Shout out to Samclem our resident numismatist, who can correct any errors in my explanation. But I think I got the gist of it right. Almost never do I see the meaning of “free coinage” explained properly, and it isn’t something the average person would automatically understand today, after generations of base-metal coinage.

That, of course, created too many gods, causing god inflation and the rise of cults. It’s said by some that the Flying Spaghetti Monster is a result, though the California God Rush has its advocates.

Actually, silver is currently cheap, historically speaking. Silver prices cratered in the 1980s, reaching a low of < $5 / ounce in 1992. Here’s a 600 year chart in 1998 dollars:

You can see that in the 19th century, silver was $70 - $100 / ounce in 1998 dollars. You may question how they are calculating “1998 dollars”, but the fact remains that silver is cheaper for us than for our great grandparents. Silver is currently between $13 and $14 / ounce.

What you are referring to was known as “Bi-metallism” or somesuch. The problem vexed the US (and probably other countries) - how to set the exchange ratio between silver and gold. Great Britain in earlier years tapped Sir Isaac Newton to try and determine the optimum ratio, which seemed to hover around 16-to-1 for a long time.

For many years the US suffered a lack of smaller coinage and money (hard money, or specie), primarily because of problems setting the exchange rate. In practice this meant that one or the other, silver or gold, would disappear from circulation at certain times, probably leaving the country to be melted due to arbitrage speculation.

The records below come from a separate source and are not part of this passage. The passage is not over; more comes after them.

-- ==== Sys2Proof/Machine/Parser.lean ====
section
/-! DEFINITION. Machine/Parser.lean: the parse graph of the pipelines (R206 to R211, 07 Table 1). The result names what
the walk found; a field that the frame does not carry stays zero (R216). -/

namespace Sys2Proof.Machine

/-- What the parser's registers set (07 Tables 12 to 14). -/
structure ParseCfg where
  depth : Nat
  tpid0 : Nat
  tpid1 : Nat
  vxlan : Nat
  gtpu : Nat
  greEn : Bool
  deriving DecidableEq, Repr

/-- The parse result of one frame. -/
structure Parse where
  pfail : Nat := 0
  dmac : Nat := 0
  smac : Nat := 0
  /-- TCIs of the VLAN tags, outermost first. -/
  tcis : List Nat := []
  labels : List Nat := []
  pppoe : Bool := false
  tun : Nat := 0
  frag : Bool := false
  l4v : Bool := false
  l3t : Nat := 0
  etype : Nat := 0
  v6 : Bool := false
  sip : Nat := 0
  dip : Nat := 0
  /-- PROTO of IPv4, or the last next-header value of IPv6. -/
  proto : Nat := 0
  tos : Nat := 0
  flow : Nat := 0
  sport : Nat := 0
  dport : Nat := 0
  tcpFlags : Nat := 0
  tunnelId : Nat := 0
  idmac : Nat := 0
  iv6 : Bool := false
  /-- An inner IP header was recognised. -/
  innerIp : Bool := false
  isip : Nat := 0
  idip : Nat := 0
  iproto : Nat := 0
  itos : Nat := 0
  isport : Nat := 0
  idport : Nat := 0
  /-- Anchors of R561, and the offset of an inner Ethernet header. -/
  l3 : Option Nat := none
  l4 : Option Nat := none
  il2 : Option Nat := none
  il3 : Option Nat := none
  deriving DecidableEq, Repr

/-- The failure code of a header of n bytes at an offset, or none when the parser can read it whole: TRUNC when it ends
beyond the frame, DEPTH when it ends beyond the parse depth only (R210). -/
def headerFail (c : ParseCfg) (f : List Byte) (off n : Nat) : Option Nat :=
  if off + n > f.length then some 1 else if off + n > c.depth then some 7 else none

/-- Is an EtherType a tag TPID (07 Table 1)? A TPID register of 0 is unused. -/
def isTpid (c : ParseCfg) (et : Nat) : Bool :=
  et == 0x8100 || et == 0x88A8 || (et == c.tpid0 && c.tpid0 != 0) || (et == c.tpid1 && c.tpid1 != 0)

/-- Inner L4 after an inner IP header: ports only. -/
def parseInnerL4 (c : ParseCfg) (f : List Byte) (off proto : Nat) (p : Parse) : Parse :=
  if proto = 6 ∨ proto = 17 ∨ proto = 132 then
    match headerFail c f off (if proto = 6 then 20 else if proto = 17 then 8 else 12) with
    | some e => { p with pfail := e }
    | none => { p with isport := beAt f off 2, idport := beAt f (off + 2) 2 }
  else if proto = 1 ∨ proto = 58 then
    match headerFail c f off 4 with
    | some e => { p with pfail := e }
    | none => { p with isport := beAt f off 2 }
  else p

/-- The extension headers of IPv6 (types 0, 43, 44 and 60, at most 3): the last next-header value, the offset after
them, whether a fragment header stands among them, and a failure code. DESIGN CHOICE (log entry 78): the walk ends at a fragment
header, so that NH is its next-header value and what follows it is not counted; the spec does not say. -/
def parseExt (c : ParseCfg) (f : List Byte) : Nat → Nat → Nat → Nat × Nat × Bool × Nat
  | 0, nh, off => if nh = 0 ∨ nh = 43 ∨ nh = 44 ∨ nh = 60 then (nh, off, false, 6) else (nh, off, false, 0)
  | n + 1, nh, off =>
    if nh = 44 then
      match headerFail c f off 8 with
      | some e => (nh, off, false, e)
      | none => (byteAt f off, off + 8, true, 0)
    else if nh = 0 ∨ nh = 43 ∨ nh = 60 then
      match headerFail c f off 8 with
      | some e => (nh, off, false, e)
      | none =>
        let len := (byteAt f (off + 1) + 1) * 8
        match headerFail c f off len with
        | some e => (nh, off, false, e)
        | none => parseExt c f n (byteAt f off) (off + len)
    else (nh, off, false, 0)

/-- Inner IPv4 or IPv6 header with its L4. DESIGN CHOICE (log entry 78): of a fragmented inner packet the L4 fields stay 0, and it is
not counted as a fragment; the spec speaks of the outer packet alone. -/
def parseInnerIp (c : ParseCfg) (f : List Byte) (off : Nat) (six : Bool) (p : Parse) : Parse :=
  if six then
    match headerFail c f off 40 with
    | some e => { p with pfail := e }
    | none =>
      if byteAt f off / 16 ≠ 6 ∨ off + 40 + beAt f (off + 4) 2 > f.length then { p with pfail := 5 } else
      let (nh, o, fr, e) := parseExt c f 3 (byteAt f (off + 6)) (off + 40)
      let p := { p with innerIp := true, iv6 := true, il3 := some off, isip := beAt f (off + 8) 16,
                        idip := beAt f (off + 24) 16, iproto := nh, itos := beAt f off 2 / 16 % 256 }
      if e ≠ 0 then { p with pfail := e } else if fr then p else parseInnerL4 c f o nh p
  else
    match headerFail c f off 20 with
    | some e => { p with pfail := e }
    | none =>
      let ihl := byteAt f off % 16
      if byteAt f off / 16 ≠ 4 ∨ ihl < 5 ∨ off + beAt f (off + 2) 2 > f.length then { p with pfail := 4 } else
      match headerFail c f off (4 * ihl) with
      | some e => { p with pfail := e }
      | none =>
        let p := { p with innerIp := true, il3 := some off, isip := beAt f (off + 12) 4, idip := beAt f (off + 16) 4,
                          iproto := byteAt f (off + 9), itos := byteAt f (off + 1) }
        if beAt f (off + 6) 2 % 0x4000 ≠ 0 then p else parseInnerL4 c f (off + 4 * ihl) (byteAt f (off + 9)) p

/-- At most two tags of an inner Ethernet header: the EtherType after them and its end. -/
def skipInnerTags (c : ParseCfg) (f : List Byte) : Nat → Nat → Nat → Nat × Nat × Nat
  | 0, et, off => (et, off, 0)
  | n + 1, et, off =>
    if isTpid c et then
      match headerFail c f off 4 with
      | some e => (et, off, e)
      | none => skipInnerTags c f n (beAt f (off + 2) 2) (off + 4)
    else (et, off, 0)

/-- Inner Ethernet header (VXLAN, GRE 0x6558). -/
def parseInnerEth (c : ParseCfg) (f : List Byte) (off : Nat) (p : Parse) : Parse :=
  match headerFail c f off 14 with
  | some e => { p with pfail := e }
  | none =>
    let p := { p with il2 := some off, idmac := beAt f off 6 }
    let (et, o, e) := skipInnerTags c f 2 (beAt f (off + 12) 2) (off + 14)
    if e ≠ 0 then { p with pfail := e }
    else if et = 0x0800 then parseInnerIp c f o false p
    else if et = 0x86DD then parseInnerIp c f o true p
    else p

/-- Inner IP after a GTP-U header: by the first nibble. -/
def parseInnerNibble (c : ParseCfg) (f : List Byte) (off : Nat) (p : Parse) : Parse :=
  if byteAt f off / 16 = 4 then parseInnerIp c f off false p
  else if byteAt f off / 16 = 6 then parseInnerIp c f off true p
  else p

/-- GTP-U extension headers, at most 4: the offset after them, or none beyond the fourth; and a failure code. -/
def parseGtpExt (c : ParseCfg) (f : List Byte) : Nat → Nat → Nat → Option Nat × Nat
  | 0, ty, off => (if ty = 0 then some off else none, 0)
  | n + 1, ty, off =>
    if ty = 0 then (some off, 0) else
    let len := 4 * byteAt f off
    match headerFail c f off (max len 4) with
    | some e => (none, e)
    | none => if len = 0 then (none, 0) else parseGtpExt c f n (byteAt f (off + len - 1)) (off + len)

/-- A GTP-U header at an offset (07 Table 1, R207). -/
def parseGtpu (c : ParseCfg) (f : List Byte) (off : Nat) (p : Parse) : Parse :=
  match headerFail c f off 8 with
  | some e => { p with pfail := e }
  | none =>
    let b0 := byteAt f off
    if b0 / 32 ≠ 1 then p else
    let p := { p with tun := 3, tunnelId := beAt f (off + 4) 4 }
    if byteAt f (off + 1) ≠ 255 then p else
    if off + 8 + beAt f (off + 2) 2 > f.length then { p with pfail := 8 } else
    if b0 % 8 = 0 then parseInnerNibble c f (off + 8) p else
    match headerFail c f off 12 with
    | some e => { p with pfail := e }
    | none =>
      if bit b0 2 then
        match parseGtpExt c f 4 (byteAt f (off + 11)) (off + 12) with
        | (_, e + 1) => { p with pfail := e + 1 }
        | (some o, 0) => parseInnerNibble c f o p
        | (none, 0) => p
      else parseInnerNibble c f (off + 12) p

/-- A VXLAN header at an offset: recognised with its I flag set; reserved bits set are TUN_BAD. -/
def parseVxlan (c : ParseCfg) (f : List Byte) (off : Nat) (p : Parse) : Parse :=
  match headerFail c f off 8 with
  | some e => { p with pfail := e }
  | none =>
    if bit (byteAt f off) 3 then
      let p := { p with tun := 1, tunnelId := beAt f (off + 4) 3 }
      if byteAt f off ≠ 8 ∨ beAt f (off + 1) 3 ≠ 0 ∨ byteAt f (off + 7) ≠ 0 then { p with pfail := 8 }
      else parseInnerEth c f (off + 8) p
    else p

/-- A GRE header, version 0: C, K and S are the defined flags; any other is TUN_BAD. -/
def parseGre (c : ParseCfg) (f : List Byte) (off : Nat) (p : Parse) : Parse :=
  if !c.greEn then p else
  match headerFail c f off 4 with
  | some e => { p with pfail := e }
  | none =>
    let w := beAt f off 2
    if w % 8 ≠ 0 then p else
    let p := { p with tun := 2 }
    if w / 8 % 512 ≠ 0 ∨ bit w 14 then { p with pfail := 8 } else
    let len := 4 + 4 * (b2n (bit w 15) + b2n (bit w 13) + b2n (bit w 12))
    match headerFail c f off len with
    | some e => { p with pfail := e }
    | none =>
      let p := { p with tunnelId := if bit w 13 then beAt f (off + 4 + 4 * b2n (bit w 15)) 4 else 0 }
      let pr := beAt f (off + 2) 2
      if pr = 0x6558 then parseInnerEth c f (off + len) p
      else if pr = 0x0800 then parseInnerIp c f (off + len) false p
      else if pr = 0x86DD then parseInnerIp c f (off + len) true p
      else p

/-- L4 after an outer, unfragmented IP header (07 Table 1): ports, flags, and the tunnels. -/
def parseL4 (c : ParseCfg) (f : List Byte) (off proto : Nat) (p : Parse) : Parse :=
  if proto = 6 then
    match headerFail c f off 20 with
    | some e => { p with pfail := e }
    | none => { p with l4v := true, l4 := some off, sport := beAt f off 2, dport := beAt f (off + 2) 2,
                       tcpFlags := byteAt f (off + 13) }
  else if proto = 17 then
    match headerFail c f off 8 with
    | some e => { p with pfail := e }
    | none =>
      let dp := beAt f (off + 2) 2
      let p := { p with l4v := true, l4 := some off, sport := beAt f off 2, dport := dp }
      if c.vxlan ≠ 0 ∧ dp = c.vxlan then parseVxlan c f (off + 8) p
      else if c.gtpu ≠ 0 ∧ dp = c.gtpu then parseGtpu c f (off + 8) p
      else p
  else if proto = 132 then
    match headerFail c f off 12 with
    | some e => { p with pfail := e }
    | none => { p with l4v := true, l4 := some off, sport := beAt f off 2, dport := beAt f (off + 2) 2 }
  else if proto = 1 ∨ proto = 58 then
    match headerFail c f off 4 with
    | some e => { p with pfail := e }
    | none => { p with l4v := true, l4 := some off, sport := beAt f off 2 }
  else if proto = 47 then parseGre c f off p
  else p

/-- The outer IPv4 header. DESIGN CHOICE (log entry 78): a walk that fails inside an IP header or a SecTAG leaves L3T, the anchor and
the fields of that header 0; the spec does not say whether the header that was entered is named. -/
def parseIpv4 (c : ParseCfg) (f : List Byte) (off : Nat) (p : Parse) : Parse :=
  match headerFail c f off 20 with
  | some e => { p with pfail := e }
  | none =>
    let ihl := byteAt f off % 16
    if byteAt f off / 16 ≠ 4 ∨ ihl < 5 ∨ off + beAt f (off + 2) 2 > f.length then { p with pfail := 4 } else
    match headerFail c f off (4 * ihl) with
    | some e => { p with pfail := e }
    | none =>
      let fr := beAt f (off + 6) 2 % 0x4000 != 0
      let p := { p with l3t := 1, l3 := some off, sip := beAt f (off + 12) 4, dip := beAt f (off + 16) 4,
                        proto := byteAt f (off + 9), tos := byteAt f (off + 1), frag := fr }
      if fr then p else parseL4 c f (off + 4 * ihl) (byteAt f (off + 9)) p

/-- The outer IPv6 header with its extension headers; ESP and AH end the walk with L4V 0. -/
def parseIpv6 (c : ParseCfg) (f : List Byte) (off : Nat) (p : Parse) : Parse :=
  match headerFail c f off 40 with
  | some e => { p with pfail := e }
  | none =>
    if byteAt f off / 16 ≠ 6 ∨ off + 40 + beAt f (off + 4) 2 > f.length then { p with pfail := 5 } else
    let (nh, o, fr, e) := parseExt c f 3 (byteAt f (off + 6)) (off + 40)
    let p := { p with l3t := 2, l3 := some off, v6 := true, sip := beAt f (off + 8) 16, dip := beAt f (off + 24) 16,
                      proto := nh, tos := beAt f off 2 / 16 % 256, flow := beAt f off 4 % 0x100000, frag := fr }
    if e ≠ 0 then { p with pfail := e } else if fr then p else parseL4 c f o nh p

/-- MPLS labels, at most 8: the labels, the offset after the bottom of the stack, and a failure code. -/
def parseLabels (c : ParseCfg) (f : List Byte) : Nat → Nat → List Nat × Nat × Nat
  | 0, off => ([], off, 3)
  | n + 1, off =>
    match headerFail c f off 4 with
    | some e => ([], off, e)
    | none =>
      let w := beAt f off 4
      if bit w 8 then ([w / 4096], off + 4, 0) else
      let (ls, o, e) := parseLabels c f n (off + 4)
      (w / 4096 :: ls, o, e)

/-- What follows the last outer tag, by EtherType (07 Table 1). -/
def parseEtype (c : ParseCfg) (f : List Byte) (et off : Nat) (p : Parse) : Parse :=
  if et = 0x8847 ∨ et = 0x8848 then
    let (ls, o, e) := parseLabels c f 8 off
    let p := { p with labels := ls }
    if e ≠ 0 then { p with pfail := e }
    else if byteAt f o / 16 = 4 then parseIpv4 c f o p
    else if byteAt f o / 16 = 6 then parseIpv6 c f o p
    else { p with l3t := 5, l3 := some o }
  else if et = 0x8864 then
    match headerFail c f off 2 with
    | some e => { p with pfail := e }
    | none =>
      if byteAt f off ≠ 0x11 ∨ byteAt f (off + 1) ≠ 0 then p else
      match headerFail c f off 8 with
      | some e => { p with pfail := e }
      | none =>
        let p := { p with pppoe := true }
        let pr := beAt f (off + 6) 2
        if pr = 0x0021 then parseIpv4 c f (off + 8) p
        else if pr = 0x0057 then parseIpv6 c f (off + 8) p
        else { p with l3t := 6, l3 := some (off + 8) }
  else if et = 0x8863 then { p with l3t := 6, l3 := some off }
  else if et = 0x0806 then { p with l3t := 3, l3 := some off }
  else if et = 0x8902 then { p with l3t := 4, l3 := some off }
  else if et = 0x88E5 then
    match headerFail c f off (if bit (byteAt f off) 5 then 14 else 6) with
    | some e => { p with pfail := e }
    | none => { p with l3t := 7, l3 := some off }
  else if et = 0x0800 then parseIpv4 c f off p
  else if et = 0x86DD then parseIpv6 c f off p
  else p

/-- The outer VLAN tags, at most 4; a fifth is TAGS. -/
def parseTags (c : ParseCfg) (f : List Byte) : Nat → Nat → Nat → Parse → Parse
  | 0, et, off, p => if isTpid c et then { p with etype := et, pfail := 2 } else parseEtype c f et off { p with etype := et }
  | n + 1, et, off, p =>
    if isTpid c et then
      match headerFail c f off 4 with
      | some e => { p with etype := et, pfail := e }
      | none => parseTags c f n (beAt f (off + 2) 2) (off + 4) { p with tcis := p.tcis ++ [beAt f off 2] }
    else parseEtype c f et off { p with etype := et }

/-- The parse result of a frame (R206): the walk of Table 1 from its first byte. -/
def parseFrame (c : ParseCfg) (f : List Byte) : Parse :=
  match headerFail c f 0 14 with
  | some e => { pfail := e }
  | none => parseTags c f 4 (beAt f 12 2) 14 { dmac := beAt f 0 6, smac := beAt f 6 6 }

/-- A fragment forwarded under `PRS_CFG.FRAG` 1: L4V 0, every L4 field and every inner field zero (R211). -/
def zeroL4 (p : Parse) : Parse :=
  { p with l4v := false, sport := 0, dport := 0, tcpFlags := 0, tun := 0, tunnelId := 0, idmac := 0, innerIp := false,
           isip := 0, idip := 0, iproto := 0, itos := 0, isport := 0, idport := 0, l4 := none, il2 := none, il3 := none }

end Sys2Proof.Machine
end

Still, large amounts of silver was extracted from Idaho, Nevada, and Colorado - and under legislation passed by congress, staggering amounts of silver had to be bought every month by the government. They minted an awful lot of “Morgan” dollars because of this. They didn’t circulate much in the east, but were highly favored elsewhere. Banks sat on hefty bags of these for decades, until finally disgorged in the 1960’s and 1970s.

For all that, the real problem for debtors was that under earlier legislation - “Crime of '73” lenders were able to specify the terms of repayment - silver or gold, effectively demonetizing silver. I think they (silver dollars) were only “legal tender” in amounts up to $5 ; but for large purchases payments had to be in gold. So Bryan and others were in favor of “easy money” as it were.